THE HIGHS
Tim Clark: FIFA 16’s feminine side
The negative response to EA’s decision to include women players in the next FIFA game—ranging from tedious ‘banter’ about stats to the weirdly inexplicable fury the Internet specialises in—could easily have made this my low, but bollocks to that, I’d rather focus on the feelgood.
I’ve seen the move dismissed as easy tokenism, but it’s something the developer has been thinking about since before last year’s game.
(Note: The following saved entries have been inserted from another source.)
/-- A stage in which the spare covers the entry's channel begins; a set of the spare older than 600 s is first refreshed (R174). -/
def State.beginCover (s : State) (h : HalfIx) (c : ChIx) (g : SeqStage) : State :=
  if s.setOld h (s.rangeOf c) then s.insertSelf h (s.rangeOf c) g
  else (s.setSpare h (s.coverMode h) c.val 0).stage h g

/-- The stage that follows a judged or judgeable shadow of step 1 (R176, R184, R189). -/
def State.afterShadow (s : State) (h : HalfIx) : State :=
  let c := s.target h
  match s.seqOp h (s.seqEntry h) with
  | 1 => s.beginCover h c .zero
  | 3 => s.beginCover h c .dac
  | _ => s.runDone h fun s => s.beginRun h c

/-- The spare in an IDLE stook of no entry: it refreshes the oldest set, zero in one stook and reference in the next
(R174). -/
def State.idleStook (s : State) (h : HalfIx) (raw : ModRaw) : State :=
  match (s.seqOf h).idleRange with
  | none => match s.oldestRange h with
    | none => s
    | some r => s.updSeq h fun q => { q with idleRange := some r, zeroRaw := raw }
  | some r => (s.refreshSet h r raw).updSeq h fun q => { q with idleRange := none }

/-- The first channel of a half: its windows open and close with those of the spare. -/
def firstOf (h : HalfIx) : ChIx := ⟨8 * h.val, by omega⟩

/-- SUSPECT of a window of the spare that closes at this boundary (R153, R192). -/
def State.spareSuspect (s : State) (h : HalfIx) : Bool :=
  let x := s.chan (firstOf h)
  x.wRef || (s.half h).refOnAt.isNone || x.wSync || s.unlocked

/-- The result of an INT stook waits for Thresh, and its entry counts as written (R192, R193). -/
def State.noteInt (s : State) (h : HalfIx) (v : Int) (spr : ModRaw) : State :=
  let code := s.fld (F.SPR_STATUS_CODE h.val)
  let q := qb qOVR spr.high ||| qb qUNDR spr.low ||| qb qSUSPECT (s.spareSuspect h)
  s.updHalf h fun x => { x with
    intRes := some (code, v, q)
    seq := { x.seq with wrote := code :: x.seq.wrote, clean := x.seq.clean.set code 0 } }

/-- Step 4 begins, or is repeated: the calibrated channel is shadowed; a set of the spare older than 600 s is first refreshed, with
the channel on its own modulator meanwhile (R174; DEDUCED, log entry 31). -/
def State.beginCheck (s : State) (h : HalfIx) (c : ChIx) (g : SeqStage) : State :=
  if s.setOld h (s.rangeOf c) then s.insertSelf h (s.rangeOf c) .check else s.stage h g

/-- What the sequencer of a half does at a stook boundary with the results of the stook that ended. A step that measures takes
whole stooks, and in Lean mode measured ones alone (R144, R181): there the hand back after 16 unjudged comparisons, too, comes
with the next measured stook (DESIGN CHOICE, log entry 33). That hand back leaves the channel its last good coefficients (DESIGN
CHOICE, log entry 63). -/
def State.seqStook (s : State) (h : HalfIx) (r : StookRaw) (stook : Nat) : State :=
  let q := s.seqOf h
  let c := s.target h
  let own := r.chans.getD c.val {}
  let spr := r.spares.getD h.val {}
  let usable := s.measured h stook && (s.chan (firstOf h)).wOpen
  if q.running && q.stage == .nop then (s.whenB usable fun s => s.idleStook h spr).runDone h fun s => s
  else if !usable then s
  else if !q.running then s.idleStook h spr
  else if q.skip then (s.updChan c fun x => { x with coefs := x.good }).endEntry h
  else match q.stage with
    | .idle => s
    | .nop => s
    | .int => (s.noteInt h (r.ints.getD h.val 0) spr).runDone h fun s => s
    | .selfZero => (s.updSeq h fun q => { q with zeroRaw := spr }).stage h .selfRef
    | .selfRef =>
      let s := match q.selfLeft.head? with | some x => s.refreshSet h x spr | none => s
      let rest := q.selfLeft.tail
      let s := s.updSeq h fun q => { q with selfLeft := rest }
      if q.after == .shadow then
        ((s.setSpare h 1 c.val 0).updSeq h fun q => { q with after := .idle }).stage h .shadow
      else if q.after != .idle then
        ((s.setSpare h (s.coverMode h) c.val 0).updSeq h fun q => { q with after := .idle }).stage h q.after
      else s.runDone h fun s =>
        (s.updSeq h fun q => { q with selfLeft := if rest.isEmpty then s.rangesInUse h else rest }).stage h .selfZero
    | .shadow =>
      let d := s.compare h r
      let s := s.updSeq h fun q => { q with cmp := some (c.val, 1, d) }
      if d.isSome then s.afterShadow h
      else if s.setOld h (s.rangeOf c) then s.insertSelf h (s.rangeOf c) .shadow
      else s
    | .zero => (s.updSeq h fun q => { q with zeroRaw := own }).stage h .ref
    | .ref =>
      let (k, s) := calibrate q.zeroRaw own s
      (s.updChan c fun x => { x with coefs := k }).beginCheck h c .check
    | .dac =>
      let code := (s.ownPrec c own).1
      let s := s.updSeq h fun q => { q with
        dacRes := some (c.val, code, sx 8 (s.seqArg h (s.seqEntry h)) * 65536), dacLeft := q.dacLeft - 1 }
      let s := s.setF (F.SEQ_STATUS_REPEAT_LEFT h.val) (q.dacLeft - 1)
      if q.dacLeft ≤ 1 then s.beginCheck h c .check else s
    | .check =>
      let d := s.compare h r
      let s := s.updSeq h fun q => { q with cmp := some (c.val, 4, d) }
      if d.isSome then s.stage h .held else s.beginCheck h c .held
    | .held =>
      if q.redo then (s.updSeq h fun q => { q with redo := false }).beginCover h c .zero
      else if q.ending then
        let s := s.setSpare h 0 0 0
        if s.seqOp h (s.seqEntry h) == 1 then s.runDone h fun s => s.beginRun h c else s.endEntry h
      else s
I’ve also seen it described as a feature no one actually wanted, and that won’t sell any more copies. As if that’s the sole reason for ever doing anything! To that complaint one person in our comments responded: “Actually, my daughter now wants to play it, so you are wrong there.” Will I play with the women’s teams? Probably for novelty, I used to watch Arsenal ladies occasionally, but let’s be clear this isn’t for me. There were over 600 teams in the last FIFA. Almost all of which I never touched. The addition of 12 female ones in the next game will mean more people will feel welcomed by the choices available when they fire up FIFA. To suggest that’s some sort of disaster is preposterous.
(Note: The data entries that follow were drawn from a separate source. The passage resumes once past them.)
/-- Snoop faults of landed scans are raised at the boundary at which the scans are folded (R399). -/
def State.snoopFaults (s : State) : State :=
  allUnits.foldl (fun (s : State) u =>
    let fs := (s.cvu.get u).faults
    let s := s.updUnit u fun x => { x with faults := [] }
    fs.foldl (fun (s : State) f => if f.1 == 3 then s.cvuCrcFault u 3 f.2 else s.aliveReject u f.1 3 f.2) s) s

/-- A Gleaner-snoop unit of a rediscovered member becomes unsynchronised (R391, R424). -/
def State.snoopUnsync (s : State) (k j : Nat) : State :=
  allUnits.foldl (fun (s : State) u =>
    if s.fld (F.CVU_CFG_MODE u.val) == 3 && s.fld (F.CVU_CFG_SEG u.val) == k && s.fld (F.CVU_CFG_POS u.val) == j
    then s.unsync u else s) s

/-- UNKNOWN_CLASS at the first such bale after a change (R421, R425). -/
def State.unknownClass (s : State) (k : Fin 32) (j : Nat) (m : Member) : State :=
  let s := s.setMember k j { m with told := some (m.cls, m.layout) }
  if m.told == some (m.cls, m.layout) then s else s.raise (srcGLN k.val) kUnknownClass (glnAddr k.val j)

/-- A class 0x00 bale: delivery state and next offset are taken; FAILED raises DELIVER_FAIL (R420, R425, R426). -/
def State.deliveryBale (s : State) (k : Fin 32) (j : Nat) (m : Member) (b : Bale) : State :=
  let w := (wordsOfBits 1 b.payload).getD 0 0#32
  let m := { m with heard := true, cls := 0, layout := b.layout, dstate := wbits w 31 28, next := wbits w 18 0, data := none }
  match s.deliverEntry k.val j with
  | none => s.unknownClass k j { m with state := 5 }
  | some i =>
    let m := { m with state := if s.gln.read.contains (i, false) then 5 else 6 }
    let s := s.setMember k j m
    if m.dstate == 3 then s.raise (srcGLN k.val) kDeliverFail (glnAddr k.val j) else s

/-- Judge the bale of a found position (R421) of a scan of swath n, which may re-admit a lost member (R424). `fold`: the
scan's data are folded. -/
def State.judgeBale (s : State) (k : Fin 32) (j : Nat) (b : Bale) (enum fold : Bool) : State :=
  let m := s.member k j
  let addr := glnAddr k.val j
  if !b.crcOk || b.state == 0xB5 then s.failBale k j false
  else if b.state == 0xE0 then
    let w := (wordsOfBits 1 b.payload).getD 0 0#32
    let m := { m with heard := true, cls := b.cls, layout := b.layout, reason := wbits w 31 24, rejected := wbits w 23 16 }
    ((s.setMember k j m).raise (srcGLN k.val) kMemberReject addr).failBale k j false
  else if b.state != 0xA0 then s.failBale k j false
  else if b.cls == 0 then s.deliveryBale k j m b
  else
    let m := { m with heard := true, cls := b.cls, layout := b.layout, data := none }
    match s.descFor k.val j b.cls b.layout with
    | none => s.unknownClass k j { m with state := 4 }
    | some d =>
      let nq := (d.vals + 1) / 2
      let ws := wordsOfBits (d.vals + nq + 1) b.payload
      let quals := (List.range d.vals).map fun i =>
        let q := ws.getD (d.vals + i / 2) 0#32
        if i % 2 == 0 then wbits q 31 16 else wbits q 15 0
      let m := { m with status := ws.getD (d.vals + nq) 0#32, told := none }
      if m.lost && !enum then s.setMember k j { m with state := 3 }
      else
        let back := m.lost
        let r := (s.gln.segs.get k).lastRun
        let m := { m with
          lost := false, fails := 0, state := 1
          delta := if fold then (match r with | some r => (b.seq + 256 - r % 256) % 256 | none => m.delta) else m.delta
          data := if fold then some (ws.take d.vals, quals) else none }
        let s := s.setMember k j m
        if back then (s.raise (srcGLN k.val) kMemberFound addr).snoopUnsync k.val j else s

/-- Judge every position of a scan: found ones by their bale, the others fail (R414, R421). A unit that snoops checks each landed
bale (R399), after a rediscovery has made it unsynchronised (R400, R424). -/
def State.judgeScan (s : State) (k : Fin 32) (bs : List Bool) (l nf : Nat) (enum fold : Bool) : State :=
  ((s.positions k.val).foldl (fun (s : State) j =>
    if j > nf then s.failBale k j true
    else
      let b := parseBale (s.segHlen k.val) (s.responseBits k.val bs l nf j)
      (s.judgeBale k j b enum fold).snoop k.val j b) s).syncLost k

/-- The end of a scan that was run: GSEL_N rises, and the members prepare their next responses (R384, R403). -/
def State.scanDone (s : State) (k : Fin 32) (n : Nat) (fold : Bool) : State :=
  let s := (s.setF F.GLN_STATUS_STATE 0).updSeg k fun x =>
    { x with scan := none, lastRun := some n, land := some (n, false, fold) }
  s.pcGln 2 (s.segTicks k.val (s.scanBits k.val / s.segB k.val + 2))

/-- No landed data: every position folds STALE, none counts a failed bale (R302, R428). -/
def State.dropData (s : State) (k : Fin 32) : State :=
  (s.positions k.val).foldl (fun (s : State) j => s.setMember k j { s.member k j with data := none }) s

/-- An uncorrectable error in the landing buffer (R302). -/
def State.landingEcc (s : State) (k : Fin 32) (ecc : Option Nat) : State :=
  match ecc with
  | some a => (s.eccUncorr (0xE00000 + a % 0x100000)).dropData k
  | none => s

/-- An enumeration found other values than those in force, `nf` members among them (R414): CHAIN_CHANGED, and nothing is folded. The new
values apply from the next scan: in this one the positions above the N_f in force fail, and no bale is judged (DEDUCED, log entry 38). -/
def State.chainChanged (s : State) (k : Fin 32) (nf : Nat) : State :=
  let s := (s.raise (srcGLN k.val) kChainChanged (glnAddr k.val 0)).dropData k
  (((s.positions k.val).filter fun j => decide (nf < j)).foldl (fun (s : State) j => s.failBale k j true) s).syncLost k

/-- What a scan of swath n that ran has brought (R412-R415, R421, R423). -/
def State.landScan (s : State) (k : Fin 32) (n : Nat) (bs : List Bool) (strobe : Fin 3) : State :=
  let x := s.gln.segs.get k
  let l := s.fld (F.GLN_SEG_STATE_LAT k.val)
  let nf := s.fld (F.GLN_SEG_STATE_FOUND k.val)
  if strobe == 2 then
    let s := (s.scanDone k n true).scanLate k n
    let s := if s.scanBits k.val / s.segB k.val ≥ 64 then s.chainBroken k else s
    s.failScan k
  else if strobe == 1 then ((s.scanDone k n (!x.scanFirst)).chainBroken k).failScan k
  else if x.scanEnum then
    match s.enumerate k.val bs with
    | none => (((s.scanDone k n (!x.scanFirst)).setF (F.GLN_SEG_STATE_FOUND k.val) 0).chainBroken k).failScan k
    | some (l', nf') =>
      let changed := x.known && (l', nf') != (l, nf)
      let s := s.updSeg k fun x => { x with known := true }
      let s0 := ((s.setF (F.GLN_SEG_STATE_LAT k.val) l').setF (F.GLN_SEG_STATE_FOUND k.val) nf').setF
        (F.GLN_SEG_STATE_STATE k.val) 2
      if changed then (s0.chainChanged k nf).scanDone k n false
      else (s0.judgeScan k bs l' nf' true (!x.scanFirst)).scanDone k n (!x.scanFirst)
  else if !echoAt bs (l + nf * (s.segHlen k.val + s.segR k.val)) then
    ((s.scanDone k n true).chainBroken k).failScan k
  else ((s.setF (F.GLN_SEG_STATE_STATE k.val) 2).judgeScan k bs l nf false true).scanDone k n true

/-- SCAN_LANDING: the scan completes. `bs`: the GDI stream as retimed; `strobe`: 0 GSTB ran, 1 it gave no edge for 64
periods, 2 none within the slot; `ecc`: the host address of an uncorrectable error met in the landing buffer, whatever the scan
brought (R302, R428). -/
def execScanLanding (k : Fin 32) (bs : List Bool) (strobe : Fin 3) (ecc : Option Nat) (s : State) :
    Host.Outcome State Fault Refusal :=
  .next <| match (s.gln.segs.get k).scan with
    | none => s
    | some n =>
      let s := s.elapse (s.btick + (s.reg (Reg.GLN_SEG_START k.val)).toNat + s.scanSlot k.val)
      (s.landScan k n bs strobe).landingEcc k ecc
Phil Savage: Wild and free
Wildstar is going free-to-play. This is good. Let me explain the reasons why it is good. Reason #1: Wildstar is good. Reason #2: Wildstar is going to be free-to-play.
That's about it, really. Wildstar struggled after it launched, partly because new subscription MMOs always struggle, but also because, as it turned out, there wasn't enough appetite for such an old-school MMO template. It's been tweaked quite a bit over the last year, though, and the sense I get from the community is that it's in a much better, broader and more welcoming state. Now all it needs are people to populate those servers, and a free-to-play switch will almost certainly supply them.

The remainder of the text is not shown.